§ Try it: Could you copy every line in the listing below that has the word "csLow"?

§ Available data:
== Segment start ==
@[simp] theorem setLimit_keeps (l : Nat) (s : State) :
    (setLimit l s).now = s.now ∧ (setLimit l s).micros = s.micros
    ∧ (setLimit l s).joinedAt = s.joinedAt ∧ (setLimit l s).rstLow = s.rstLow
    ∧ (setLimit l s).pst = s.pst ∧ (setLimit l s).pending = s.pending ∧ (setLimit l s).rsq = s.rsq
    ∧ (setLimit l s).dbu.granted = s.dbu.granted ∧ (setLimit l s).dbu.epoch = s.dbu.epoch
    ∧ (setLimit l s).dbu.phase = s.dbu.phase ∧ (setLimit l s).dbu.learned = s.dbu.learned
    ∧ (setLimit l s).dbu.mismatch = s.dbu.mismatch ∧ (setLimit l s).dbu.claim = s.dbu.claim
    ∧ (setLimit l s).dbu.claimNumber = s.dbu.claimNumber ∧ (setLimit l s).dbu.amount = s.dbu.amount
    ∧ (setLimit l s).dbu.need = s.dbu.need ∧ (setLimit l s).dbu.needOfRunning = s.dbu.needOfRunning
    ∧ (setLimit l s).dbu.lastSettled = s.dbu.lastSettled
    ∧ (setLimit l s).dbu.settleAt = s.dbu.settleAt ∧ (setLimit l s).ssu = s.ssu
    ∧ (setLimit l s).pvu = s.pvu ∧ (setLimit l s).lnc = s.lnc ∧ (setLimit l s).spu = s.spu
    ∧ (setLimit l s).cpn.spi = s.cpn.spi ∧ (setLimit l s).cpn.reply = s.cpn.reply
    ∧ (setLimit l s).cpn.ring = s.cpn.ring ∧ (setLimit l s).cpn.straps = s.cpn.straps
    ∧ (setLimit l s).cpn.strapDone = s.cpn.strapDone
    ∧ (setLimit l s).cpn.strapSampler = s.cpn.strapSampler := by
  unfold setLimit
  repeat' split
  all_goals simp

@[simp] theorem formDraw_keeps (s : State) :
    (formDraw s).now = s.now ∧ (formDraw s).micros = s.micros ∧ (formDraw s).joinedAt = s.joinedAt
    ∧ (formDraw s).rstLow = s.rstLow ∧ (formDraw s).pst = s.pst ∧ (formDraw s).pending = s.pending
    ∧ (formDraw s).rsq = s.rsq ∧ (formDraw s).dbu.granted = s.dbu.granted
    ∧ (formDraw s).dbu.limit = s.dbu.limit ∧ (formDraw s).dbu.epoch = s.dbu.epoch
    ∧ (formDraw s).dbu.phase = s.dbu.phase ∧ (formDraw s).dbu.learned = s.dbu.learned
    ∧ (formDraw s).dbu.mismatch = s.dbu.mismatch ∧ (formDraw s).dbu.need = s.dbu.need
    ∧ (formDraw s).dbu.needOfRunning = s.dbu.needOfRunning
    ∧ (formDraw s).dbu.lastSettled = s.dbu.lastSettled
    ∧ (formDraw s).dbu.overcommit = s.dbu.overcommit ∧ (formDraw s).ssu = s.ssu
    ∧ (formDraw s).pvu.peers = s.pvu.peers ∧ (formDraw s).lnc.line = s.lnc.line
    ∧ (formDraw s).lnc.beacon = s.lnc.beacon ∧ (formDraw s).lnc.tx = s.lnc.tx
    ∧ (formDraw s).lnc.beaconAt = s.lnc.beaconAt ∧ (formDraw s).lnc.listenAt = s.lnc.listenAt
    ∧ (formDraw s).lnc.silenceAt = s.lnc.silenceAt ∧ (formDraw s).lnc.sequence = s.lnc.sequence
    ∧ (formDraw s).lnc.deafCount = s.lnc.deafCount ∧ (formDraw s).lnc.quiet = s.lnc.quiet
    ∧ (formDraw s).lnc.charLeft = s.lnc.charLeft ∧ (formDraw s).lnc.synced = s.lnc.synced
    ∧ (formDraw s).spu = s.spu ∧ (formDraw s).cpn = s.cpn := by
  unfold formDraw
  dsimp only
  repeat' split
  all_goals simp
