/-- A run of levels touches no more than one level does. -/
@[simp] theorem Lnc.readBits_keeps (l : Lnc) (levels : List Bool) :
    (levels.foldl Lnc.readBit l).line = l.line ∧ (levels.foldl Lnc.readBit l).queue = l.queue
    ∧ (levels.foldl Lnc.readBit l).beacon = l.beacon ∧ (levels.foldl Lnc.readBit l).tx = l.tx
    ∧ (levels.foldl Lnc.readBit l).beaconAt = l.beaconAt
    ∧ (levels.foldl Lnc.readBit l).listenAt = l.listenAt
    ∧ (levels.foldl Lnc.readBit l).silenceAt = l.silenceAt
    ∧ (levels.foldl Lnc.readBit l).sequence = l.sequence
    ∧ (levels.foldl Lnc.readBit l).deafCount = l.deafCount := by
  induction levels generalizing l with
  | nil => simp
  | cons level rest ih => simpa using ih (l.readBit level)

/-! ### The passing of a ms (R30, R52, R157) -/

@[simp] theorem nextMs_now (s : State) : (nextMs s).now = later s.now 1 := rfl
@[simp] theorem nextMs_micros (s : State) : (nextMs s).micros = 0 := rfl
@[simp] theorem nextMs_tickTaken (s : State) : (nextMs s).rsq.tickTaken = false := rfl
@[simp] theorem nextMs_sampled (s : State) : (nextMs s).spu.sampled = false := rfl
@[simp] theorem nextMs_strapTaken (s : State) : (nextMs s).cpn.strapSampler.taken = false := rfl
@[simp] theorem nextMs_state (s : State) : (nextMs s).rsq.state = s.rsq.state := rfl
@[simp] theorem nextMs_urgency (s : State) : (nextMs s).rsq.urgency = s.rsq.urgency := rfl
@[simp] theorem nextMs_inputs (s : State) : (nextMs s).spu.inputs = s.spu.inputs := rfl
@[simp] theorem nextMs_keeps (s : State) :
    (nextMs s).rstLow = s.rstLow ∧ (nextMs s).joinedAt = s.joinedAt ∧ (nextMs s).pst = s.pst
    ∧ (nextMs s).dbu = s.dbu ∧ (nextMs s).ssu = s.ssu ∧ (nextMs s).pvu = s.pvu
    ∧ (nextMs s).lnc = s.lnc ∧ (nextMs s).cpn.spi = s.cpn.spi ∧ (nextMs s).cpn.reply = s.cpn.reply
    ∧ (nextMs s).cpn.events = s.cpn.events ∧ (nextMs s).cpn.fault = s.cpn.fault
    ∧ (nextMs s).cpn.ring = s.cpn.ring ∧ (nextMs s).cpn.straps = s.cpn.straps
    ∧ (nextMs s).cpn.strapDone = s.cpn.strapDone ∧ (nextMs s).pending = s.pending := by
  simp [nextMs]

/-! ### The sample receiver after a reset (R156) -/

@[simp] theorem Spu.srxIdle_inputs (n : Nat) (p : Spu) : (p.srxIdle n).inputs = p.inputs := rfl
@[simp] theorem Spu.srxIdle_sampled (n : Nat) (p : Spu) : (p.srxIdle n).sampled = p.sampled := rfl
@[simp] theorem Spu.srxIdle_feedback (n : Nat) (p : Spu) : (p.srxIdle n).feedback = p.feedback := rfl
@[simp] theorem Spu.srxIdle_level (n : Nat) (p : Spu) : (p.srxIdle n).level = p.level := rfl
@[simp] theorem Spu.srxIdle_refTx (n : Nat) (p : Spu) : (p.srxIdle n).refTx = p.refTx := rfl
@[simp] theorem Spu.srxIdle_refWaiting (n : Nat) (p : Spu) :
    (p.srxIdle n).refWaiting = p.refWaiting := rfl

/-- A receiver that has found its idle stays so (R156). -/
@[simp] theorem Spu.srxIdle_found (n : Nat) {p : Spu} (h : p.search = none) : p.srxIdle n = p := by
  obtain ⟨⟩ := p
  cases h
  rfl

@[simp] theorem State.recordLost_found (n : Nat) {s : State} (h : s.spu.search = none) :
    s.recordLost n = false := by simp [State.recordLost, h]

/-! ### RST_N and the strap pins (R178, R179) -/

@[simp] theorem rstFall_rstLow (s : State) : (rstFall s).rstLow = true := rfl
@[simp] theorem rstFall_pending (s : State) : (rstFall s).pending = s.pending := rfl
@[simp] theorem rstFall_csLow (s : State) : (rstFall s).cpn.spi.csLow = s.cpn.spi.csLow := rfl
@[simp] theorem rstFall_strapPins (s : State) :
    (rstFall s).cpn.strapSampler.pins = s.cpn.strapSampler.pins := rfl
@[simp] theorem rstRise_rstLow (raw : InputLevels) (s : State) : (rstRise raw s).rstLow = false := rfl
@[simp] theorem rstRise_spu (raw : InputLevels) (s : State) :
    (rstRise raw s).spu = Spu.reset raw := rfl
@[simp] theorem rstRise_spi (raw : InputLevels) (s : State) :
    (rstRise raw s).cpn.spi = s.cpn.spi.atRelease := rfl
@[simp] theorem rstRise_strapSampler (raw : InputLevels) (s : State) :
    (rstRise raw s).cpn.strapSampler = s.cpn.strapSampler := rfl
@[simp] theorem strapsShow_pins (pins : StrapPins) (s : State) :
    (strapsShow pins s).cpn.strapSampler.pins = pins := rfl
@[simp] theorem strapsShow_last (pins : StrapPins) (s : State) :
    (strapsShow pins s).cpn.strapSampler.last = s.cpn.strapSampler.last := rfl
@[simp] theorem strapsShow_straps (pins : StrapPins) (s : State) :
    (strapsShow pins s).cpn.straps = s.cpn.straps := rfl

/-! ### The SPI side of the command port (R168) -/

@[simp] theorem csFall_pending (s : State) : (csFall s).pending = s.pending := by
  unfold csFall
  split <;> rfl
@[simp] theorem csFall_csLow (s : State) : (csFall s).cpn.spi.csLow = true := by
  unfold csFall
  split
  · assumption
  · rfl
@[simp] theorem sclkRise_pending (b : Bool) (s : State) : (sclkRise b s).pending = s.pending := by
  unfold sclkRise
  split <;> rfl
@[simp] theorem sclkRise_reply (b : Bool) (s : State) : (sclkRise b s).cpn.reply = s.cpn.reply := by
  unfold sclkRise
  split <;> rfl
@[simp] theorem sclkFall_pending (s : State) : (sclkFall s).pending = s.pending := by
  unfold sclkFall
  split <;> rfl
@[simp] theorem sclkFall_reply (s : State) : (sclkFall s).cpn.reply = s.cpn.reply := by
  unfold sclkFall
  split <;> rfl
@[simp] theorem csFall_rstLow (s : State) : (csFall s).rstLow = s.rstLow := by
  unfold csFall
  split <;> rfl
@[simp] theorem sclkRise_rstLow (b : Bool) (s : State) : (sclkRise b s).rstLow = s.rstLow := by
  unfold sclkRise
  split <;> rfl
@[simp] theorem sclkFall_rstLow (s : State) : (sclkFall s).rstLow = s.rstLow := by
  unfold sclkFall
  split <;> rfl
== Segment end ==
§ Solution to the exercise:
@[simp] theorem rstFall_csLow (s : State) : (rstFall s).cpn.spi.csLow = s.cpn.spi.csLow := rfl
@[simp] theorem csFall_csLow (s : State) : (csFall s).cpn.spi.csLow = true := by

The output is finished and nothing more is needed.